Last but not least is the proxy war Iran is waging with Israel on the Syrian front. IRGC Qods special force has been operating in Syria for a very long time now, with the intent to establish infrastructure to allow for strikes into Northern Israel. Up until recently, the Syrian regime had the full undivided attention and military backing of Russia. The Syrian civil war even saw the Russian air force and special forces assist in training as well as fighting alongside the Assad regime. This all changed once Russia’s invasion of Ukraine started going downhill. All of a sudden, Russian activity in Syria was drastically reduced and the majority of assets transferred to Ukraine. The power vacuum left by the Russians in Syria has allowed the Qods force to increase its own activity massively.

It goes without saying that Qods force was already actively transferring weapons, constructing intelligence networks training Shia militants (including those, who were sent for subversive purposes to Azerbaijan and initiating probing strikes into Israel before the Russia withdrawal. However, the power vacuum left by the Russians was very quickly filled by an increasing number of Iranian operations. With a larger power base in Syria, Iranian subterfuge presents a larger threat to Israel and its security interests on the Northern border.
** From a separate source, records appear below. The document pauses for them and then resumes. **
theorem State.placementRefused_leaves (s : State) (cause index row : Nat) : (s.placementRefused cause index row).commit.phase = .idle ∧ (s.placementRefused cause index row).st E.commitState = 6 ∧
    (s.placementRefused cause index row).st E.commitResult = 0x20 ∧ (s.placementRefused cause index row).st E.placementRefusalCause = cause ∧ (s.placementRefused cause index row).st E.placementRefusalIndex = index ∧
    (s.placementRefused cause index row).st E.placementRefusalRow = row ∧ (s.placementRefused cause index row).od.active = s.od.active := by
  unfold State.placementRefused
  obtain ⟨hphase, hstate, hresult, -, -, hactive, hother⟩ := State.commitRefused_leaves ((((s.set E.placementState 4).set E.placementRefusalCause cause).set E.placementRefusalIndex index).set E.placementRefusalRow row) 0x20 0 noRow
  refine ⟨hphase, hstate, hresult, ?_, ?_, ?_, hactive⟩
  · rw [hother _ (by decide), State.st_set_of_ne _ _ (by decide), State.st_set_of_ne _ _ (by decide), State.st_set]
  · rw [hother _ (by decide), State.st_set_of_ne _ _ (by decide), State.st_set]
  · rw [hother _ (by decide), State.st_set]

/-! ### Validation and placement -/

theorem State.validated_leaves {s : State} (h3 : s.update.state ≠ 3) (h5 : s.update.state ≠ 5) :
    (s.validate s.commit.image = none → s.commit.validateOnly = false → s.validated.commit.phase = .placing ∧ s.validated.st E.commitState = 2) ∧
    (s.validate s.commit.image = none → s.commit.validateOnly = true → s.validated.commit.phase = .idle ∧ s.validated.st E.commitState = 5 ∧ s.validated.st E.commitResult = 0) ∧
    (∀ f, s.validate s.commit.image = some f → s.validated.commit.phase = .idle ∧ s.validated.st E.commitState = 6 ∧ s.validated.st E.commitResult = f.2 ∧
      s.validated.st E.commitFailEntry = f.entry ∧ s.validated.st E.commitFailRow = f.row) := by
  have hfree : (s.update.state == 3 || s.update.state == 5) = false := by simp [h3, h5]
  refine ⟨fun hv honly => ?_, fun hv honly => ?_, fun f hf => ?_⟩
  · unfold State.validated
    rw [hfree, hv]
    dsimp only
    rw [honly]
    exact ⟨rfl, State.st_set _ _ _⟩
  · have hdone : s.validated = s.commitOver 5 0 false := by
      unfold State.validated
      rw [hfree, hv]
      dsimp only
      rw [honly]
      rfl
    obtain ⟨hcommit, hstate, hresult, -, -⟩ := State.commitOver_leaves s 5 0 false
    rw [hdone, hcommit]
    exact ⟨rfl, hstate, hresult⟩
  · have hrefused : s.validated = s.commitRefused f.2 f.entry f.row := by
      unfold State.validated
      rw [hfree, hf]
      rfl
    obtain ⟨hphase, hstate, hresult, hentry, hrow, -, -⟩ := State.commitRefused_leaves s f.2 f.entry f.row
    rw [hrefused]
    exact ⟨hphase, hstate, hresult, hentry, hrow⟩

theorem State.validated_active (s : State) : s.validated.od.active = s.od.active := by
  have hrefused : ∀ result entry row, (s.commitRefused result entry row).od.active = s.od.active := fun result entry row => by
    obtain ⟨-, -, -, -, -, hactive, -⟩ := State.commitRefused_leaves s result entry row
    exact hactive
  unfold State.validated
  split
  · exact hrefused _ _ _
  · split
    · exact hrefused _ _ _
    · split
      · obtain ⟨-, -, -, hactive, -⟩ := State.commitOver_leaves s 5 0 false
        exact hactive
      · rfl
Beforehand, there used to be a silent agreement in place between Russia and Israel, as part of which Russia would act as a blocker for Iranian weapons shipments to its cells in Syria and would not interfere with the Israeli air force strikes on Iranian/Syrian targets threatening Israeli security. This agreement is no longer relevant due to the Russian influence in Syria being minimal.

To sum up, by merging all 3 conflicts in which it has its hand in, Iran gains additional advantage over Israel and the West. Understanding of this threat must lead to a joint stance against it, not only on a declarative level. For now, it seems that the most efficient way to oppose Iran’s plot would be supporting its population’s protests against the regime.